▶ **What is needed**: Using the records below, find every line that includes "memoryToMemory" and copy it.

--- Data Enclosed Below ---

-- ==== Sys2Proof/WellFormed.lean ====
section
/-! DEFINITION. Well-formedness. Every term of `Instr` is well formed: its operands are typed by width, and the
combinations the encoding has no place for (MOV M,M; PUSH SP; LDAX H; RST 8) have no constructor. What CAN be
ill formed is an instruction as it is written in assembler (R73): a mnemonic with operands. `SourceLine.check`
refuses each ill-formed line by a name of its own and answers the parametrized form of a well-formed one.
`Form` is that parametrized form: an instruction as its mnemonic and its decoded fields (R61 to R65). -/

namespace Sys2Proof

/-- An instruction by mnemonic family and decoded operand fields. `Instr` has one constructor per opcode
byte; `Form` has one per instruction rule, with the fields as arguments (R61). -/
inductive Form where
  | nop
  | nopDup (k : Fin 7)
  | movRegReg (dst r : Reg)
  | movRegM (dst : Reg)
  | movMReg (r : Reg)
  | mviReg (dst : Reg) (d8 : Byte)
  | mviM (d8 : Byte)
  | lxi (p : Pair) (d16 : Word)
  | lda (a16 : Word)
  | sta (a16 : Word)
  | lhld (a16 : Word)
  | shld (a16 : Word)
  | ldax (x : IndexPair)
  | stax (x : IndexPair)
  | alu (o : AluOp) (src : Src)
  | inrReg (r : Reg)
  | inrM
  | dcrReg (r : Reg)
  | dcrM
  | inx (p : Pair)
  | dcx (p : Pair)
  | dad (p : Pair)
  | daa | rlc | rrc | ral | rar | cma | stc | cmc
  | jmp (a16 : Word)
  | jcc (cond : Cond) (a16 : Word)
  | call (a16 : Word)
  | ccc (cond : Cond) (a16 : Word)
  | ret
  | rcc (cond : Cond)
  | push (p : StackPair)
  | pop (p : StackPair)
  | pushPsw | popPsw
  | xchg | xthl | pchl | sphl
  | hlt
  | rst (n : Fin 8)
  | inPort (port : Byte)
  | outPort (port : Byte)
  | ei | di
  | unknown (k : Fin 5)
  deriving DecidableEq, Repr

/-- The mnemonics of rule R73. The eight spellings of a conditional family are one constructor with the
condition; the register and the immediate spellings of an accumulator operation are `alu` and `aluImm`
(ADD and ADI, ..., CMP and CPI). -/
inductive Mnemonic where
  | mov | mvi | lxi | lda | sta | lhld | shld | ldax | stax | xchg
  | alu (o : AluOp)
  | aluImm (o : AluOp)
  | inr | dcr | inx | dcx | dad | daa
  | rlc | rrc | ral | rar | cma | cmc | stc
  | jmp | jcc (cond : Cond) | call | ccc (cond : Cond) | ret | rcc (cond : Cond)
  | rst | pchl | push | pop | xthl | sphl | inPort | outPort | ei | di | hlt | nop
  deriving DecidableEq, Repr

/-- An operand as rule R73 spells it: `B` is the register B or the pair BC by the mnemonic it stands with
(R12). -/
inductive AsmOperand where
  | a | b | c | d | e | h | l | m | sp | psw
  | num (n : Nat)
  deriving DecidableEq, Repr

/-- Why a source line is no instruction. Raised by `SourceLine.check` only; safe: the machine never sees a
source line. -/
inductive IllFormed where
  /-- The operands are not of the number or kind the mnemonic takes (R73). -/
  | wrongOperands
  /-- MOV M,M: its encoding is HLT; "there is no memory-to-memory move" (R152). -/
  | memoryToMemory
  /-- SP with PUSH or POP: "SP cannot be pushed or popped" (R63). -/
  | stackPointerPushed
  /-- PSW with LXI, INX, DCX or DAD: "PSW cannot be the operand of LXI, INX, DCX, DAD" (R63). -/
  | pswAsPair
  /-- LDAX or STAX with a pair other than B or D (R158, R159). -/
  | noSuchIndexPair
  /-- A number that its operand field cannot hold: 8 bits for d8 and a port, 16 for d16 and a16 (R65). -/
  | numberTooWide
  /-- RST with a number above 7 (R224). -/
  | noSuchRestart
  deriving DecidableEq, Repr

/-- One line of assembler: `MNEMONIC`, `MNEMONIC op` or `MNEMONIC op1,op2` (R73). -/
structure SourceLine where
  mnemonic : Mnemonic
  operands : List AsmOperand
  deriving DecidableEq, Repr

namespace AsmOperand

/-- The 8-bit operand a spelling names: a register, or the memory byte M (R62). -/
def src : AsmOperand → Option Src
  | .a => some (.reg .a)
  | .b => some (.reg .b)
  | .c => some (.reg .c)
  | .d => some (.reg .d)
  | .e => some (.reg .e)
  | .h => some (.reg .h)
  | .l => some (.reg .l)
  | .m => some .m
  | .sp | .psw | .num _ => none

/-- The operand of LXI, INX, DCX, DAD (R63). -/
def pair : AsmOperand → Except IllFormed Pair
  | .b => .ok .bc
  | .d => .ok .de
  | .h => .ok .hl
  | .sp => .ok .sp
  | .psw => .error .pswAsPair
  | .a | .c | .e | .l | .m | .num _ => .error .wrongOperands

/-- The operand of LDAX and STAX (R158). -/
def index : AsmOperand → Except IllFormed IndexPair
  | .b => .ok .bc
  | .d => .ok .de
  | .h | .sp => .error .noSuchIndexPair
  | .a | .c | .e | .l | .m | .psw | .num _ => .error .wrongOperands

/-- An 8-bit number (R65). -/
def byte : AsmOperand → Except IllFormed Byte
  | .num n => if n < 256 then .ok (BitVec.ofNat 8 n) else .error .numberTooWide
  | .a | .b | .c | .d | .e | .h | .l | .m | .sp | .psw => .error .wrongOperands

/-- A 16-bit number (R65). -/
def word : AsmOperand → Except IllFormed Word
  | .num n => if n < 65536 then .ok (BitVec.ofNat 16 n) else .error .numberTooWide
  | .a | .b | .c | .d | .e | .h | .l | .m | .sp | .psw => .error .wrongOperands

/-- The number of an RST (R224). -/
def restart : AsmOperand → Except IllFormed (Fin 8)
  | .num n => if h : n < 8 then .ok ⟨n, h⟩ else .error .noSuchRestart
  | .a | .b | .c | .d | .e | .h | .l | .m | .sp | .psw => .error .wrongOperands

end AsmOperand

/-- The two forms of a PUSH or POP operand: a pair, or PSW (R63, R172 to R175). -/
def stackForm (ofPair : StackPair → Form) (ofPsw : Form) : AsmOperand → Except IllFormed Form
  | .b => .ok (ofPair .bc)
  | .d => .ok (ofPair .de)
  | .h => .ok (ofPair .hl)
  | .psw => .ok ofPsw
  | .sp => .error .stackPointerPushed
  | .a | .c | .e | .l | .m | .num _ => .error .wrongOperands

/-- The two forms of INR and DCR: a register, or M (R135 to R138). -/
def stepForm (ofReg : Reg → Form) (ofM : Form) (x : AsmOperand) : Except IllFormed Form :=
  match x.src with
  | some (.reg r) => .ok (ofReg r)
  | some .m => .ok ofM
  | some (.imm _) | none => .error .wrongOperands

/-- The forms of MOV (R150 to R152). -/
def moveForm (x y : AsmOperand) : Except IllFormed Form :=
  match x.src, y.src with
  | some (.reg dst), some (.reg r) => .ok (.movRegReg dst r)
  | some (.reg dst), some .m => .ok (.movRegM dst)
  | some .m, some (.reg r) => .ok (.movMReg r)
  | some .m, some .m => .error .memoryToMemory
  | _, _ => .error .wrongOperands

/-- The forms of MVI (R153, R154). -/
def moveImmediateForm (x y : AsmOperand) : Except IllFormed Form :=
  match x.src with
  | some (.reg dst) => y.byte.map (.mviReg dst)
  | some .m => y.byte.map .mviM
  | some (.imm _) | none => .error .wrongOperands

/-- The form of a mnemonic that takes no operand, and none of one that does. -/
def Mnemonic.bareForm : Mnemonic → Option Form
  | .xchg => some .xchg
  | .daa => some .daa
  | .rlc => some .rlc
  | .rrc => some .rrc
  | .ral => some .ral
  | .rar => some .rar
  | .cma => some .cma
  | .cmc => some .cmc
  | .stc => some .stc
  | .ret => some .ret
  | .rcc cond => some (.rcc cond)
  | .pchl => some .pchl
  | .xthl => some .xthl
  | .sphl => some .sphl
  | .ei => some .ei
  | .di => some .di
  | .hlt => some .hlt
  | .nop => some .nop
  | .mov | .mvi | .lxi | .lda | .sta | .lhld | .shld | .ldax | .stax | .alu _ | .aluImm _ | .inr | .dcr
  | .inx | .dcx | .dad | .jmp | .jcc _ | .call | .ccc _ | .rst | .push | .pop | .inPort | .outPort => none

/-- The form of a mnemonic with one operand (R73). -/
def Mnemonic.unaryForm : Mnemonic → AsmOperand → Except IllFormed Form
  | .lda, x => x.word.map .lda
  | .sta, x => x.word.map .sta
  | .lhld, x => x.word.map .lhld
  | .shld, x => x.word.map .shld
  | .ldax, x => x.index.map .ldax
  | .stax, x => x.index.map .stax
  | .alu o, x => match x.src with
    | some s => .ok (.alu o s)
    | none => .error .wrongOperands
  | .aluImm o, x => x.byte.map fun v => .alu o (.imm v)
  | .inr, x => stepForm .inrReg .inrM x
  | .dcr, x => stepForm .dcrReg .dcrM x
  | .inx, x => x.pair.map .inx
  | .dcx, x => x.pair.map .dcx
  | .dad, x => x.pair.map .dad
  | .jmp, x => x.word.map .jmp
  | .jcc cond, x => x.word.map (.jcc cond)
  | .call, x => x.word.map .call
  | .ccc cond, x => x.word.map (.ccc cond)
  | .rst, x => x.restart.map .rst
  | .push, x => stackForm .push .pushPsw x
  | .pop, x => stackForm .pop .popPsw x
  | .inPort, x => x.byte.map .inPort
  | .outPort, x => x.byte.map .outPort
  | .mov, _ | .mvi, _ | .lxi, _ | .xchg, _ | .daa, _ | .rlc, _ | .rrc, _ | .ral, _ | .rar, _ | .cma, _
  | .cmc, _ | .stc, _ | .ret, _ | .rcc _, _ | .pchl, _ | .xthl, _ | .sphl, _ | .ei, _ | .di, _ | .hlt, _
  | .nop, _ => .error .wrongOperands

/-- The check: the form of a well-formed source line, or the reason it is none (R63, R65, R73, R74). -/
def SourceLine.check (line : SourceLine) : Except IllFormed Form :=
  match line.operands with
  | [] => match line.mnemonic.bareForm with
    | some f => .ok f
    | none => .error .wrongOperands
  | [x] => line.mnemonic.unaryForm x
  | [x, y] => match line.mnemonic with
    | .mov => moveForm x y
    | .mvi => moveImmediateForm x y
    | .lxi => x.pair.bind fun p => y.word.map (.lxi p)
    | _ => .error .wrongOperands
  | _ :: _ :: _ :: _ => .error .wrongOperands

/-- A source line is well formed when the check answers a form. -/
def SourceLine.wellFormed (line : SourceLine) : Bool :=
  match line.check with
  | .ok _ => true
  | .error _ => false

/-- The spelling of a register (R12, R73). -/
def Reg.spelling : Reg → AsmOperand
  | .b => .b
  | .c => .c
  | .d => .d
  | .e => .e
  | .h => .h
  | .l => .l
  | .a => .a

/-- The spelling of a pair: `B`, `D`, `H`, `SP` (R12, R73). -/
def Pair.spelling : Pair → AsmOperand
  | .bc => .b
  | .de => .d
  | .hl => .h
  | .sp => .sp

/-- The spelling of a PUSH or POP pair. -/
def StackPair.spelling : StackPair → AsmOperand
  | .bc => .b
  | .de => .d
  | .hl => .h

/-- The spelling of an LDAX or STAX pair. -/
def IndexPair.spelling : IndexPair → AsmOperand
  | .bc => .b
  | .de => .d

/-- A form written in assembler; the NOP duplicates and the unknown bytes "have no mnemonic" (R74). -/
def Form.source : Form → Option SourceLine
  | .nop => some ⟨.nop, []⟩
  | .nopDup _ => none
  | .movRegReg dst r => some ⟨.mov, [dst.spelling, r.spelling]⟩
  | .movRegM dst => some ⟨.mov, [dst.spelling, .m]⟩
  | .movMReg r => some ⟨.mov, [.m, r.spelling]⟩
  | .mviReg dst v => some ⟨.mvi, [dst.spelling, .num v.toNat]⟩
  | .mviM v => some ⟨.mvi, [.m, .num v.toNat]⟩
  | .lxi p v => some ⟨.lxi, [p.spelling, .num v.toNat]⟩
  | .lda a => some ⟨.lda, [.num a.toNat]⟩
  | .sta a => some ⟨.sta, [.num a.toNat]⟩
  | .lhld a => some ⟨.lhld, [.num a.toNat]⟩
  | .shld a => some ⟨.shld, [.num a.toNat]⟩
  | .ldax x => some ⟨.ldax, [x.spelling]⟩
  | .stax x => some ⟨.stax, [x.spelling]⟩
  | .alu o (.reg r) => some ⟨.alu o, [r.spelling]⟩
  | .alu o .m => some ⟨.alu o, [.m]⟩
  | .alu o (.imm v) => some ⟨.aluImm o, [.num v.toNat]⟩
  | .inrReg r => some ⟨.inr, [r.spelling]⟩
  | .inrM => some ⟨.inr, [.m]⟩
  | .dcrReg r => some ⟨.dcr, [r.spelling]⟩
  | .dcrM => some ⟨.dcr, [.m]⟩
  | .inx p => some ⟨.inx, [p.spelling]⟩
  | .dcx p => some ⟨.dcx, [p.spelling]⟩
  | .dad p => some ⟨.dad, [p.spelling]⟩
  | .daa => some ⟨.daa, []⟩
  | .rlc => some ⟨.rlc, []⟩
  | .rrc => some ⟨.rrc, []⟩
  | .ral => some ⟨.ral, []⟩
  | .rar => some ⟨.rar, []⟩
  | .cma => some ⟨.cma, []⟩
  | .stc => some ⟨.stc, []⟩
  | .cmc => some ⟨.cmc, []⟩
  | .jmp a => some ⟨.jmp, [.num a.toNat]⟩
  | .jcc cond a => some ⟨.jcc cond, [.num a.toNat]⟩
  | .call a => some ⟨.call, [.num a.toNat]⟩
  | .ccc cond a => some ⟨.ccc cond, [.num a.toNat]⟩
  | .ret => some ⟨.ret, []⟩
  | .rcc cond => some ⟨.rcc cond, []⟩
  | .push p => some ⟨.push, [p.spelling]⟩
  | .pop p => some ⟨.pop, [p.spelling]⟩
  | .pushPsw => some ⟨.push, [.psw]⟩
  | .popPsw => some ⟨.pop, [.psw]⟩
  | .xchg => some ⟨.xchg, []⟩
  | .xthl => some ⟨.xthl, []⟩
  | .pchl => some ⟨.pchl, []⟩
  | .sphl => some ⟨.sphl, []⟩
  | .hlt => some ⟨.hlt, []⟩
  | .rst n => some ⟨.rst, [.num n.val]⟩
  | .inPort v => some ⟨.inPort, [.num v.toNat]⟩
  | .outPort v => some ⟨.outPort, [.num v.toNat]⟩
  | .ei => some ⟨.ei, []⟩
  | .di => some ⟨.di, []⟩
  | .unknown _ => none

end Sys2Proof
end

--- End of Enclosed Data ---

▶ **Final answer**:
  | memoryToMemory
  | some .m, some .m => .error .memoryToMemory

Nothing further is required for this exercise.